PROVIDED INFORMATION
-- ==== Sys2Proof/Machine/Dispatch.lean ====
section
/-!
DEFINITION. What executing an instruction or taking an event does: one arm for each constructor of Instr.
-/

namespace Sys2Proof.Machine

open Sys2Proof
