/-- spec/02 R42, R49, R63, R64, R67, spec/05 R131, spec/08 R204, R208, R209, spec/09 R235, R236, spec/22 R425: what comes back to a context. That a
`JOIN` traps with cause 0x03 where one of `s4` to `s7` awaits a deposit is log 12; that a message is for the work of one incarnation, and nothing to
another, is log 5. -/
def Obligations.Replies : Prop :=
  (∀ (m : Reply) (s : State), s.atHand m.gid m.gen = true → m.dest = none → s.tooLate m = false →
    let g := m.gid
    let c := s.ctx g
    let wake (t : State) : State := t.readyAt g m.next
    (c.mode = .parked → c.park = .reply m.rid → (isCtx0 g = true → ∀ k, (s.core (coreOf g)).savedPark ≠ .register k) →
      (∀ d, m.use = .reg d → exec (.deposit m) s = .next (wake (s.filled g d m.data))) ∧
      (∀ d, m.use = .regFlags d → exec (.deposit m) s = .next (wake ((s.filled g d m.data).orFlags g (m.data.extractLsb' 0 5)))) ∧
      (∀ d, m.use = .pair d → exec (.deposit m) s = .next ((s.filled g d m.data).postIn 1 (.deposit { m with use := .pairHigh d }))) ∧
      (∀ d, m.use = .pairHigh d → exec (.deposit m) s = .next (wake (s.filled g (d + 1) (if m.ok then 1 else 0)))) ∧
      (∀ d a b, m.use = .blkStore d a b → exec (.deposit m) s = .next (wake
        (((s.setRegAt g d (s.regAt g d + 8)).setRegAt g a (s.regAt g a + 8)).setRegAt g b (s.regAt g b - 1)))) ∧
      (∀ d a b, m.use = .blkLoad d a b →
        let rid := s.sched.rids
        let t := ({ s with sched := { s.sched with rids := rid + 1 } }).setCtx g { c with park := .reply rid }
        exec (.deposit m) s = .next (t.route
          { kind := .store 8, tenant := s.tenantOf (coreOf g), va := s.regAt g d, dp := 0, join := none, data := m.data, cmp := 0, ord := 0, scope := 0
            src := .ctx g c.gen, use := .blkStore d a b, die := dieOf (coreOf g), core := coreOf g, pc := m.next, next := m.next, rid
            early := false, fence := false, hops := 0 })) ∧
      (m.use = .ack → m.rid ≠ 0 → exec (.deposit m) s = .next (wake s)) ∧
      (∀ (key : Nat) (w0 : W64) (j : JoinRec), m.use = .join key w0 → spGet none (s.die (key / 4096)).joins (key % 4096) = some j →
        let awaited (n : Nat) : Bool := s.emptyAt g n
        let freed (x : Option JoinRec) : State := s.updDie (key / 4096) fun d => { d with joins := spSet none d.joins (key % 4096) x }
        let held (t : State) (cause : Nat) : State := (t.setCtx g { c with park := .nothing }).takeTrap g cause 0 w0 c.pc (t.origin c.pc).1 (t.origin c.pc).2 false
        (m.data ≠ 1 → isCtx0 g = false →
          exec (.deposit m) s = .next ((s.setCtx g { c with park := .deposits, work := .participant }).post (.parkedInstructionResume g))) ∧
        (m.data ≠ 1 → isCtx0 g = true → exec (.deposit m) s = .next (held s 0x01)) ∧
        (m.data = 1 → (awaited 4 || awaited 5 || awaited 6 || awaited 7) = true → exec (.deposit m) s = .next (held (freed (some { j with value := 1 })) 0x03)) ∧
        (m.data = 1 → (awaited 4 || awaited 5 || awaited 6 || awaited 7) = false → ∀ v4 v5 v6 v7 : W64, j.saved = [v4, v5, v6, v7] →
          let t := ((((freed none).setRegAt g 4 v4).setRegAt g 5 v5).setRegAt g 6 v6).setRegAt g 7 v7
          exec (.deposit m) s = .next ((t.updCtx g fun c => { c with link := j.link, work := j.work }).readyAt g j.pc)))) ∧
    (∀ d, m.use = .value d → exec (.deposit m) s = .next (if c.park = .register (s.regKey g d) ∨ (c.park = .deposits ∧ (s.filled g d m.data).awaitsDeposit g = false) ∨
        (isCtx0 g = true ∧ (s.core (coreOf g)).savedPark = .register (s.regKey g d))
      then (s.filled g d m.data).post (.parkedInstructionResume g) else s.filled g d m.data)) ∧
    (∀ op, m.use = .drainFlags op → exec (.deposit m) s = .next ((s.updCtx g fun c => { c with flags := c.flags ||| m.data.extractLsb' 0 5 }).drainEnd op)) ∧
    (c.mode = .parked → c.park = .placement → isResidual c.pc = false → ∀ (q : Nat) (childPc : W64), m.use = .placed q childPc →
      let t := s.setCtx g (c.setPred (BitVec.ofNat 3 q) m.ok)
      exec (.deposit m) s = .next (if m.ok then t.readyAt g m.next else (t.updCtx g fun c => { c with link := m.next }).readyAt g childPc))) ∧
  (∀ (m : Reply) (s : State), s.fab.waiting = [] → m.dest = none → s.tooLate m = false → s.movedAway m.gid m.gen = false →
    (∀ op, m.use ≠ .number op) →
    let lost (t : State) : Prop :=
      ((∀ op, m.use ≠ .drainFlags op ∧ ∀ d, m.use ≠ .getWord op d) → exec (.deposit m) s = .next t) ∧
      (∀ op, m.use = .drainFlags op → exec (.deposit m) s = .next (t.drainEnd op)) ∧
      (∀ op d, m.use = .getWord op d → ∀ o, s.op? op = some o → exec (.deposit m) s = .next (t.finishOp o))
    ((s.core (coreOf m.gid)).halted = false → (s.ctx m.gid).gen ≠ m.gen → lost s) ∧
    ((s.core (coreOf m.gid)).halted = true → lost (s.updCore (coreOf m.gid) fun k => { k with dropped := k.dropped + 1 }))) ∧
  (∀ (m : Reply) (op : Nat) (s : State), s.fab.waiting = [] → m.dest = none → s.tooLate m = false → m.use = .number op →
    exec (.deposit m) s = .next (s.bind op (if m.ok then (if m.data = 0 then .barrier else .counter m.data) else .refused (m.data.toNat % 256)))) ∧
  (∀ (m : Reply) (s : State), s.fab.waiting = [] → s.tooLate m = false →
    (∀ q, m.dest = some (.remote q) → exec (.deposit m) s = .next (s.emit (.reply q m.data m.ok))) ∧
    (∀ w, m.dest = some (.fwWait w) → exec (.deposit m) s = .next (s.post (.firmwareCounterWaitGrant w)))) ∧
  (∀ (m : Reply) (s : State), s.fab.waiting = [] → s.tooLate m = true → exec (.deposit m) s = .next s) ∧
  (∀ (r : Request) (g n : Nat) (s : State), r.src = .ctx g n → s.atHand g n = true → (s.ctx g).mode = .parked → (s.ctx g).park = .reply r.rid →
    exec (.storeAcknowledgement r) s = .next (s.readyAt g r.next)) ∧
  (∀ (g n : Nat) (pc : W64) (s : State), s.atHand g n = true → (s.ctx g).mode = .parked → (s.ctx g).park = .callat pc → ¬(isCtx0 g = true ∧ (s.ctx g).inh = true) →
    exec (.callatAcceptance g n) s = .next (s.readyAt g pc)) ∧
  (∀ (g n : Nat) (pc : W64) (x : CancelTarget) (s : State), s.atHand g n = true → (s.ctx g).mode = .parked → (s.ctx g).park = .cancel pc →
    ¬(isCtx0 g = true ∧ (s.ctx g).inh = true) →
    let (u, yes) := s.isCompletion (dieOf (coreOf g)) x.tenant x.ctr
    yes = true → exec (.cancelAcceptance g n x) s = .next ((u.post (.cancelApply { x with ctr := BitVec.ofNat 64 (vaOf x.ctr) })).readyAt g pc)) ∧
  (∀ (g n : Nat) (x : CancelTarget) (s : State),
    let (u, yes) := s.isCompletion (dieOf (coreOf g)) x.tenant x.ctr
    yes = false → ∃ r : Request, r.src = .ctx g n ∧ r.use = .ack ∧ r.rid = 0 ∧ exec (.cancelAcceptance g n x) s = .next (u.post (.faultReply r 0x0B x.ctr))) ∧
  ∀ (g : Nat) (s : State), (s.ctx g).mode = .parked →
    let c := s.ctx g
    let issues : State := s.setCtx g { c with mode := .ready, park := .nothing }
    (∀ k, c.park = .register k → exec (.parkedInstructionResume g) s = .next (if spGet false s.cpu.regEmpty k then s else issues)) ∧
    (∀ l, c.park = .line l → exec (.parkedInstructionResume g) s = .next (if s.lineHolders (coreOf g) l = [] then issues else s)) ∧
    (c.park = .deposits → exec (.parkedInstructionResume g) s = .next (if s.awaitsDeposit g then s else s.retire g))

TASK ITEM
Report every line above that has the string "cancelAcceptance" in it.

FINAL ANSWER
    yes = true → exec (.cancelAcceptance g n x) s = .next ((u.post (.cancelApply { x with ctr := BitVec.ofNat 64 (vaOf x.ctr) })).readyAt g pc)) ∧
    yes = false → ∃ r : Request, r.src = .ctx g n ∧ r.use = .ack ∧ r.rid = 0 ∧ exec (.cancelAcceptance g n x) s = .next (u.post (.faultReply r 0x0B x.ctr))) ∧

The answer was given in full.